The aim of this systematic review was to investigate the inner speech model of AVHs, using up-to-date meta-analyses of both functional and structural neuroimaging studies, to identify whether the current evidence-base supports this model. The findings were mixed. For the centres of inner speech production and perception, no significant activity was found during AVHs. Furthermore, no significant structural abnormalities were found when hallucinators were compared to non-hallucinators in either of these areas, or in the arcuate fasciculi. These negative findings oppose the inner speech model. However, the left insula was found to be both significantly active during AVHs, and to have a significantly reduced grey matter volume in hallucinators compared to non-hallucinators.

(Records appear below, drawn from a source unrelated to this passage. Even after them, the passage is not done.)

-- ==== Sys2Proof/Laws/PerInstr.lean ====
section
/-! SUPPORT. A fact about every command as syntax, one lemma per constructor: the operand of a command keeps to the bits
of its format (R64), so that its must-be-zero bits are zero and the decoder takes it. -/

namespace Sys2Proof.Laws.OperandFits

/-- The must-be-zero bits of the operand are zero, and the operand is a number of the format's width (R64). -/
def Statement (i : Instr) : Prop :=
  i.operand &&& i.format.mustBeZero = 0 ∧ i.operand.toNat < 2 ^ i.format.operandBits

theorem fits1 : ∀ v : BitVec 1, v.setWidth 16 &&& Format.V1.mustBeZero = 0 ∧ (v.setWidth 16).toNat < 2 ^ 1 := by decide

theorem fits2 : ∀ v : BitVec 2, v.setWidth 16 &&& Format.V2.mustBeZero = 0 ∧ (v.setWidth 16).toNat < 2 ^ 2 := by decide

theorem fits4 : ∀ v : BitVec 4, v.setWidth 16 &&& Format.V4.mustBeZero = 0 ∧ (v.setWidth 16).toNat < 2 ^ 4 := by decide

theorem fits8 (b : Byte) : b.setWidth 16 &&& Format.B.mustBeZero = 0 ∧ (b.setWidth 16).toNat < 2 ^ 8 := by
  constructor
  · revert b; decide
  · have := b.isLt
    simp only [BitVec.toNat_setWidth]
    omega

theorem fits16 (w : Word) : w &&& Format.W.mustBeZero = 0 ∧ w.toNat < 2 ^ 16 := ⟨by simp [Format.mustBeZero], w.isLt⟩

theorem fcGetVersion : Statement .fcGetVersion := ⟨by decide, by decide⟩
theorem fcGetType : Statement .fcGetType := ⟨by decide, by decide⟩
theorem fcGetSubtype : Statement .fcGetSubtype := ⟨by decide, by decide⟩
theorem fcGetToDs : Statement .fcGetToDs := ⟨by decide, by decide⟩
theorem fcGetFromDs : Statement .fcGetFromDs := ⟨by decide, by decide⟩
theorem fcGetMoreFrag : Statement .fcGetMoreFrag := ⟨by decide, by decide⟩
theorem fcGetRetry : Statement .fcGetRetry := ⟨by decide, by decide⟩
theorem fcGetPwrMgt : Statement .fcGetPwrMgt := ⟨by decide, by decide⟩
theorem fcGetMoreData : Statement .fcGetMoreData := ⟨by decide, by decide⟩
theorem fcGetProtected : Statement .fcGetProtected := ⟨by decide, by decide⟩
theorem fcGetOrder : Statement .fcGetOrder := ⟨by decide, by decide⟩
theorem fcSetVersion (v : BitVec 2) : Statement (.fcSetVersion v) := fits2 v
theorem fcSetType (v : BitVec 2) : Statement (.fcSetType v) := fits2 v
theorem fcSetSubtype (v : BitVec 4) : Statement (.fcSetSubtype v) := fits4 v
theorem fcSetToDs (v : BitVec 1) : Statement (.fcSetToDs v) := fits1 v
theorem fcSetFromDs (v : BitVec 1) : Statement (.fcSetFromDs v) := fits1 v
theorem fcSetMoreFrag (v : BitVec 1) : Statement (.fcSetMoreFrag v) := fits1 v
theorem fcSetRetry (v : BitVec 1) : Statement (.fcSetRetry v) := fits1 v
theorem fcSetPwrMgt (v : BitVec 1) : Statement (.fcSetPwrMgt v) := fits1 v
theorem fcSetMoreData (v : BitVec 1) : Statement (.fcSetMoreData v) := fits1 v
theorem fcSetProtected (v : BitVec 1) : Statement (.fcSetProtected v) := fits1 v
theorem fcSetOrder (v : BitVec 1) : Statement (.fcSetOrder v) := fits1 v
theorem fcLdw (w : Word) : Statement (.fcLdw w) := fits16 w
theorem fcRdw : Statement .fcRdw := ⟨by decide, by decide⟩
theorem fcKey : Statement .fcKey := ⟨by decide, by decide⟩
theorem ieNew : Statement .ieNew := ⟨by decide, by decide⟩
theorem iePush (b : Byte) : Statement (.iePush b) := fits8 b
theorem ieScan : Statement .ieScan := ⟨by decide, by decide⟩
theorem ieStat : Statement .ieStat := ⟨by decide, by decide⟩
theorem ieBlen : Statement .ieBlen := ⟨by decide, by decide⟩
theorem ieRdb (a : Word) : Statement (.ieRdb a) := fits16 a
theorem ieCount : Statement .ieCount := ⟨by decide, by decide⟩
theorem ieErr : Statement .ieErr := ⟨by decide, by decide⟩
theorem ieEnd : Statement .ieEnd := ⟨by decide, by decide⟩
theorem ieId (i : Word) : Statement (.ieId i) := fits16 i
theorem ieLen (i : Word) : Statement (.ieLen i) := fits16 i
theorem ieOff (i : Word) : Statement (.ieOff i) := fits16 i
theorem ieCls (i : Word) : Statement (.ieCls i) := fits16 i

end Sys2Proof.Laws.OperandFits
end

Functional and structural abnormalities at the left insula may contribute to the misattribution of inner speech due to its suggested roles in both inner speech production and the salience network.

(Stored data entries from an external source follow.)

theorem test_fcGetRetry :
    rsp .fcGetRetry (word 0xA5C3) = some ⟨.ok, 0⟩ ∧ rsp .fcGetRetry (word 0x0008) = some ⟨.ok, 1⟩ := by decide

theorem test_fcGetPwrMgt :
    rsp .fcGetPwrMgt (word 0xA5C3) = some ⟨.ok, 0⟩ ∧ rsp .fcGetPwrMgt (word 0x0010) = some ⟨.ok, 1⟩ := by decide

theorem test_fcGetMoreData :
    rsp .fcGetMoreData (word 0xA5C3) = some ⟨.ok, 0⟩ ∧ rsp .fcGetMoreData (word 0x0020) = some ⟨.ok, 1⟩ := by decide

theorem test_fcGetProtected :
    rsp .fcGetProtected (word 0xC840) = some ⟨.ok, 1⟩ ∧ rsp .fcGetProtected (word 0x8000) = some ⟨.ok, 0⟩ := by decide

theorem test_fcGetOrder :
    rsp .fcGetOrder (word 0xA5C3) = some ⟨.ok, 1⟩ ∧ rsp .fcGetOrder (word 0x0040) = some ⟨.ok, 0⟩ := by decide

theorem test_fcSetVersion :
    item (·.fcw) (exec (.fcSetVersion 2) (word 0xA5C3)) = some 0xA6C3 ∧
    item (·.fcw) (exec (.fcSetVersion 0) (word 0xFFFF)) = some 0xFCFF := by decide

theorem test_fcSetType :
    item (·.fcw) (exec (.fcSetType 2) (word 0xA5C3)) = some 0xA9C3 ∧
    item (·.fcw) (exec (.fcSetType 1) (word 0xFFFF)) = some 0xF7FF := by decide

theorem test_fcSetSubtype :
    item (·.fcw) (exec (.fcSetSubtype 5) (word 0xA5C3)) = some 0x55C3 ∧
    item (·.fcw) (exec (.fcSetSubtype 15) (word 0x1234)) = some 0xF234 := by decide

theorem test_fcSetToDs :
    item (·.fcw) (exec (.fcSetToDs 0) (word 0xA5C3)) = some 0xA5C2 ∧
    item (·.fcw) (exec (.fcSetToDs 1) (word 0x0000)) = some 0x0001 := by decide

theorem test_fcSetFromDs :
    item (·.fcw) (exec (.fcSetFromDs 0) (word 0xA5C3)) = some 0xA5C1 ∧
    item (·.fcw) (exec (.fcSetFromDs 1) (word 0x0000)) = some 0x0002 := by decide

theorem test_fcSetMoreFrag :
    item (·.fcw) (exec (.fcSetMoreFrag 1) (word 0xA5C3)) = some 0xA5C7 ∧
    item (·.fcw) (exec (.fcSetMoreFrag 0) (word 0xFFFF)) = some 0xFFFB := by decide

theorem test_fcSetRetry :
    item (·.fcw) (exec (.fcSetRetry 1) (word 0xA5C3)) = some 0xA5CB ∧
    item (·.fcw) (exec (.fcSetRetry 0) (word 0xFFFF)) = some 0xFFF7 := by decide

theorem test_fcSetPwrMgt :
    item (·.fcw) (exec (.fcSetPwrMgt 1) (word 0xA5C3)) = some 0xA5D3 ∧
    item (·.fcw) (exec (.fcSetPwrMgt 0) (word 0xFFFF)) = some 0xFFEF := by decide

theorem test_fcSetMoreData :
    item (·.fcw) (exec (.fcSetMoreData 1) (word 0xA5C3)) = some 0xA5E3 ∧
    item (·.fcw) (exec (.fcSetMoreData 0) (word 0xFFFF)) = some 0xFFDF := by decide

theorem test_fcSetProtected :
    item (·.fcw) (exec (.fcSetProtected 0) (word 0xA5C3)) = some 0xA583 ∧
    item (·.fcw) (exec (.fcSetProtected 1) (word 0x8800)) = some 0x8840 := by decide

theorem test_fcSetOrder :
    item (·.fcw) (exec (.fcSetOrder 0) (word 0xA5C3)) = some 0xA543 ∧
    item (·.fcw) (exec (.fcSetOrder 1) (word 0x0000)) = some 0x0080 := by decide

/-- V1, V2: the keys 24 and 204. -/
theorem test_fcKey :
    rsp .fcKey (word 0x8000) = some ⟨.ok, 0x0018⟩ ∧ rsp .fcKey (word 0xC840) = some ⟨.ok, 0x00CC⟩ ∧
    rsp .fcKey (word 0xA5C3) = some ⟨.ok, 0x00AA⟩ := by decide

/-- R109: type 3 has no key. -/
theorem test_fcKey_type3 : rsp .fcKey (word 0x0C00) = some ⟨.eNoKey, 0⟩ := by decide

/-- V14: the word of the wire bytes `08 01` is `0x0801`. -/
theorem test_wire_order : fcwFromWire 0x08 0x01 = 0x0801 ∧ fcwToWire 0xC840 = (0xC8, 0x40) := by decide

/-- R66 with the response words of program P2. -/
theorem test_response_word :
    responseWord ⟨.ok, 0xC840⟩ = 0x0C840 ∧ responseWord ⟨.eNoKey, 0⟩ = 0x50000 ∧
    responseWord ⟨.eIllegal, 0⟩ = 0x10000 := by decide

/-! ## The scanner: the examples of R123 to R135 and the rows of 95_test_vectors.md section 2.6 -/

theorem test_ieNew :
    item (fun t => (t.len, t.tag, t.n, t.err, t.o)) (exec .ieNew p4Scanned) = some (0, .unparsed, 0, .noError, 0) ∧
    rsp .ieNew p4Scanned = some ⟨.ok, 0⟩ := by decide

theorem test_iePush :
    item (fun t => (t.len, t.buf.read 2)) (exec (.iePush 0x41) (holding 16 [0x00, 0x03])) = some (3, some 0x41) := by
  decide

/-- `E_STATE` before `E_FULL`, each as its row says. -/
theorem test_iePush_refused :
    rsp (.iePush 0x55) full = some ⟨.eFull, 0⟩ ∧ rsp (.iePush 0x00) s3Scanned = some ⟨.eState, 0⟩ ∧
    rsp (.iePush 0x55) { full with tag := .parsed } = some ⟨.eState, 0⟩ := by decide

theorem test_ieScan :
    item (fun t => (t.tag, t.n, t.err, t.o, t.elem)) (exec .ieScan s3) =
      some (.parsed, 2, .noError, 9, [⟨0, 3, 0, .ssid⟩, ⟨1, 2, 5, .rates⟩]) ∧
    rsp .ieScan p4 = some ⟨.ok, 0⟩ := by decide

theorem test_ieStat :
    rsp .ieStat s3 = some ⟨.ok, 0⟩ ∧ rsp .ieStat s3Scanned = some ⟨.ok, 1⟩ ∧
    rsp .ieStat p4Scanned = some ⟨.ok, 5⟩ := by decide

theorem test_ieBlen : rsp .ieBlen s3 = some ⟨.ok, 9⟩ := by decide

theorem test_ieRdb :
    rsp (.ieRdb 2) s3 = some ⟨.ok, 0x41⟩ ∧ rsp (.ieRdb 8) s3 = some ⟨.ok, 0x84⟩ ∧
    rsp (.ieRdb 9) s3 = some ⟨.eIndex, 0⟩ := by decide

theorem test_ieCount :
    rsp .ieCount s3 = some ⟨.ok, 2⟩ ∧ rsp .ieCount (holding 16 [0x00, 0x03, 0x41, 0x42, 0x43, 0x01]) = some ⟨.ok, 1⟩ := by
  decide

theorem test_ieErr :
    rsp .ieErr s3 = some ⟨.ok, 0⟩ ∧ rsp .ieErr (holding 16 [0x00, 0x03, 0x41, 0x42, 0x43, 0x01]) = some ⟨.ok, 1⟩ ∧
    rsp .ieErr (holding 16 (s3Bytes.take 8)) = some ⟨.ok, 2⟩ := by decide

theorem test_ieEnd :
    rsp .ieEnd s3 = some ⟨.ok, 9⟩ ∧ rsp .ieEnd (holding 16 (s3Bytes.take 8)) = some ⟨.ok, 5⟩ := by decide

theorem test_ieId :
    rsp (.ieId 0) s3 = some ⟨.ok, 0⟩ ∧ rsp (.ieId 1) s3 = some ⟨.ok, 1⟩ ∧ rsp (.ieId 2) s3 = some ⟨.eIndex, 0⟩ := by decide

/-- The refused command of program P4 that materialises. -/
theorem test_ieId_refused_keeps_the_scan :
    item (fun t => (t.tag, t.n, t.err, t.o, t.elem)) (exec (.ieId 7) p4) =
      some (.parsed, 2, .truncPayload, 5, [⟨3, 1, 0, .ds⟩, ⟨221, 0, 3, .generic⟩]) ∧
    rsp (.ieId 7) p4 = some ⟨.eIndex, 0⟩ := by decide

theorem test_ieLen : rsp (.ieLen 0) s3 = some ⟨.ok, 3⟩ ∧ rsp (.ieLen 1) s3 = some ⟨.ok, 2⟩ := by decide

theorem test_ieOff : rsp (.ieOff 0) s3 = some ⟨.ok, 0⟩ ∧ rsp (.ieOff 1) s3 = some ⟨.ok, 5⟩ := by decide

theorem test_ieCls :
    rsp (.ieCls 0) s3 = some ⟨.ok, 1⟩ ∧ rsp (.ieCls 1) s3 = some ⟨.ok, 2⟩ ∧
    rsp (.ieCls 0) (holding 16 [0xDD, 0x00]) = some ⟨.ok, 0⟩ := by decide

/-! ## The scan: rows of 95_test_vectors.md section 2.5 -/

/-- One byte; a payload wholly absent; a smallest record. -/
theorem test_scan_short :
    ieScanBytes ieClass [0xDD] = .ok ⟨[], .truncLen, 0⟩ ∧ ieScanBytes ieClass [0xFF, 0xFF] = .ok ⟨[], .truncPayload, 0⟩ ∧
    ieScanBytes ieClass [0xDD, 0x00] = .ok ⟨[⟨221, 0, 0, .generic⟩], .noError, 2⟩ := ⟨rfl, rfl, rfl⟩

/-- Payload bytes that look like headers are not parsed; an id byte with no length byte. -/
theorem test_scan_payload_is_opaque :
    ieScanBytes ieClass [0xDD, 0x02, 0x00, 0x03, 0x41] = .ok ⟨[⟨221, 2, 0, .generic⟩], .truncLen, 4⟩ ∧
    ieScanBytes ieClass [0x03, 0x02, 0x01, 0x02, 0x00, 0x00] =
      .ok ⟨[⟨3, 2, 0, .ds⟩, ⟨0, 0, 4, .ssid⟩], .noError, 6⟩ := ⟨rfl, rfl⟩

/-- The ids next to the known ones are generic. -/
theorem test_scan_neighbour_ids :
    [7, 44, 46, 49, 51, 60, 62, 255].map ieClass = List.replicate 8 .generic ∧
    [2, 6, 45, 50, 61].map ieClass = [.fh, .ibss, .htCapa, .esr, .htInfo] := by decide

/-! ## Steps from reset: the word presented is the one performed -/

theorem test_step_first_words :
    item (·.fcw) (step (State.reset.withFetchWord 24 0x20A5C3)) = some 0xA5C3 ∧
    item State.responses (step (State.reset.withFetchWord 24 0x220000)) = some [⟨.ok, 0x0010⟩] ∧
    item State.responses (step (State.reset.withFetchWord 24 0x480000)) = some [⟨.ok, 0⟩] ∧
    item State.responses (step (State.reset.withFetchWord 24 0x450000)) = some [⟨.eIndex, 0⟩] ∧
    item State.responses (step (State.reset.withFetchWord 24 0x0B0000)) = some [⟨.eIllegal, 0⟩] := by decide

/-- The first push after reset is taken, whatever the capacity is. -/
theorem test_step_first_push :
    item (fun t => (t.len, t.buf, t.responses)) (step (State.reset.withFetchWord 24 0x4100DD)) =
      some (1, [(0, 0xDD)], [⟨.ok, 0⟩]) := by decide

theorem test_decodeTableWord :
    decodeTableWord 24 0x4100DD = some (.iePush 0xDD) ∧ decodeTableWord 24 0x410100 = none ∧
    decodeTableWord 24 0x45FFFF = some (.ieRdb 0xFFFF) := by decide

/-- A reset event in the middle of an instance (R31). -/
theorem test_step_reset :
    item (fun t => (t.fcw, t.len, t.tag, t.cfg.bufMax, t.port))
      (step { p4Scanned with fcw := 0xFFFF, port := [.reset] }) = some (0, 0, .unparsed, 16, []) := by decide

These contradictory findings and the remaining gaps in the evidence-base highlight that further exploration is required. This would be potentiated by further larger scale definitive primary research of inner speech production to confirm the regions involved in this process. Then, meta-analyses of trait studies should be prioritised to look for significant differences between hallucinators and non-hallucinators during inner speech production and self-referential processing. Finally, additional novel meta-analyses could include using DTI metrics other than the FA to examine the arcuate fasciculi, as well as other language-related white matter tracts. Where possible: image-based meta-analyses should be preferred; non-hallucinators should have no lifetime experience of AVHs; hallucinators should have ongoing AVHs; anti-psychotic exposure should be minimal for both hallucinators and non-hallucinators.